■ TO DO ■
For every line in the records below that holds "slew", make a copy.
[EXTRACTED RECORDS — start]
-- ==== Sys2Proof/Machine/State.lean ====
section
/-! DEFINITION. The state of the QVM-9256 block: every register, buffer, counter, queue, mode and pin the spec gives it, as
plain data. A docstring ends with the rule that names the field and its value at reset, in square brackets; an entry
number after "log" is the assumption-log entry that names the value where the spec gives none. -/
namespace Sys2Proof.Machine

/-! ### Dictionary, hold and answers (chapter 2, 16) -/

/-- The answer to one request: status code of Table 2.6, payload and retry time (Table 16.3). -/
structure Answer where
  status  : Nat := 0
  payload : Bytes := []
  retry   : Nat := 0
  deriving DecidableEq, Repr, Inhabited

/-- The object dictionary's values and the configuration hold. Keys are index * 256 + sub, values the stored number. -/
structure Dict where
  /-- Active values of the writable objects that differ from their card's default [R34; empty: every object at its Default] -/
  active  : KMap (Option Nat) := []
  /-- Waiting shadow values [R34; empty] -/
  shadow  : KMap (Option Nat) := []
  /-- Held shadow values of the configuration hold [R42; empty] -/
  held    : KMap (Option Nat) := []
  /-- Values written for the next start, of effect B [R40; empty] -/
  nextStart : KMap (Option Nat) := []
  /-- Objects that answer CRC_ERROR until written again [R46; empty] -/
  broken  : KMap Bool := []
  /-- Owner of the hold in force [R42; none] -/
  owner   : Option Cls := none
  /-- When the hold started, in modulator clocks of State.clk [R42; 0] -/
  since   : Nat := 0
  /-- HOLD_EXPIRED of DEVICE_STATUS [R42; false] -/
  expired : Bool := false
  /-- CONFIG_EPOCH [R35; 0] -/
  epoch   : W32 := 0
  /-- Configuration tables kept per epoch: the active values of the 16 most recent epochs [R125; empty] -/
  history : KMap (KMap (Option Nat)) := []
  deriving DecidableEq, Repr, Inhabited

/-! ### Time and identity (chapters 2, 4, 6) -/

/-- The clocks: the model's monotone clock, MCLK_COUNT, the RTC and its latch. -/
structure Clock where
  /-- Elapsed modulator clocks (4.096 MHz) since the model's start, never reset [R85; 0] -/
  clk      : Nat := 0
  /-- clk at the last cast-on; MCLK_COUNT is clk minus this, modulo 2^48 [R85; 0] -/
  castOn   : Nat := 0
  /-- RTC value at its last latch (second tick or TIME_NOW write) [R158; 0, log 6] -/
  rtc      : Stamp := 0
  /-- clk at that latch [R158; 0] -/
  latch    : Nat := 0
  /-- RTC value before the last TIME_NOW write, for input instants before its latch [R158; 0] -/
  prevRtc  : Stamp := 0
  /-- clk at the latch before [R158; 0] -/
  prevLatch : Nat := 0
  /-- Remaining slew in 1/1,024 s, positive to advance [R428; 0] -/
  slew     : Int := 0
  /-- TIME_LAST_SET [R50; 0] -/
  lastSet  : Stamp := 0
  /-- A TIME_NOW write whose intervals close at the next tick [R50; false] -/
  stepped  : Bool := false
  /-- CAST_ON_TIME [Table 2.9; 0, log 6] -/
  castOnTime : Stamp := 0
  /-- CAST_ON_COUNT [Table 2.9; 0] -/
  castOns  : W32 := 0
  deriving DecidableEq, Repr, Inhabited

/-! ### Analogue front end (chapter 3) -/

/-- One modulator with its trim DACs: own modulators 0-255, spares 256-263. -/
structure Modulator where
  /-- Gain-trim code G in force [R53; 8192] -/
  gain    : Nat := 8192
  /-- Offset-trim code O in force [R54; 0] -/
  offset  : Int := 0
  /-- Retired in MOD_RETIRED, as programmed [R76; false] -/
  retired : Bool := false
  deriving DecidableEq, Repr, Inhabited

/-- What a spare is doing (Table 3.9). -/
inductive SpareState where
  | off | idle | parallel | rotation | request | held | failed
  deriving DecidableEq, Repr, Inhabited

/-- The stage a substitution or a return has reached. -/
inductive SpareStage where
  | none | fill | pairs | serving | offsetMeas | gainMeas | ownFill | ownPairs | waitCross | done
  deriving DecidableEq, Repr, Inhabited

/-- Why a spare was asked for: a rotation slot, a CH_SUBSTITUTE request, a hard fault, or a signature slot (R62, R270). -/
inductive SpareWhy where
  | rotation | request | fault | signature
  deriving DecidableEq, Repr, Inhabited

/-- One spare converter SPk. -/
structure Spare where
  /-- SPARE_STATE nibble [Table 3.9; idle] -/
  st     : SpareState := .idle
  /-- Channel served or examined [R62; none] -/
  ch     : Option Nat := none
  /-- Reason of the present service [Table 3.5; rotation] -/
  why    : SpareWhy := .rotation
  /-- Stage of the handover [R62; none] -/
  stage  : SpareStage := .none
  /-- clk at the start of the stage [R62; 0] -/
  since  : Nat := 0
  /-- clk at the start of the slot [R66; 0] -/
  slotAt : Nat := 0
  /-- SPARE_SLOT_MS taken at the slot start [R75; 0] -/
  slotMs : Nat := 0
  /-- Parallel pairs (sample index, original, spare) collected [R62; none] -/
  own    : List (Nat × Int) := []
  /-- The spare's samples of the parallel run [R62; none] -/
  spare  : List (Nat × Int) := []
  /-- Alignment gain g in 2^-24 [R63; 2^24] -/
  g      : Int := 16777216
  /-- Alignment offset c in 2^-24 sample units [R63; 0] -/
  c      : Int := 0
  /-- Interpolated gain trim at the handover, 0.01 ppm [R259; 0] -/
  g0     : Int := 0
  /-- Interpolated offset trim at the handover, nV [R259; 0] -/
  o0     : Int := 0
  /-- Accepted alignment gains per channel of the group, in 2^-24 [R64; none] -/
  stored : KMap Int := []
  /-- Drift or signature measurement: offset in nV [R66; 0] -/
  measOffset : Int := 0
  /-- Drift or signature measurement: gain in 0.01 ppm [R66; 0] -/
  measGain : Int := 0
  /-- SELF cycles issued and run in the offset half and in the gain half [R274; 0] -/
  selfIssued0 : Nat := 0
  selfRun0 : Nat := 0
  selfIssued1 : Nat := 0
  selfRun1 : Nat := 0
  /-- A fold into the spare's own DACs is due at the next boundary [R260; false] -/
  foldDue : Bool := false
  /-- Interpolated codes at the fold [R260; 8192, 0] -/
  foldGain : Nat := 8192
  foldOffset : Int := 0
  /-- A failed channel that takes the spare once the present service ends [R70; none] -/
  next   : Option Nat := none
  deriving DecidableEq, Repr, Inhabited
[EXTRACTED RECORDS — finish]
■ SOLUTION TO THIS PROBLEM ■
  /-- Remaining slew in 1/1,024 s, positive to advance [R428; 0] -/
  slew     : Int := 0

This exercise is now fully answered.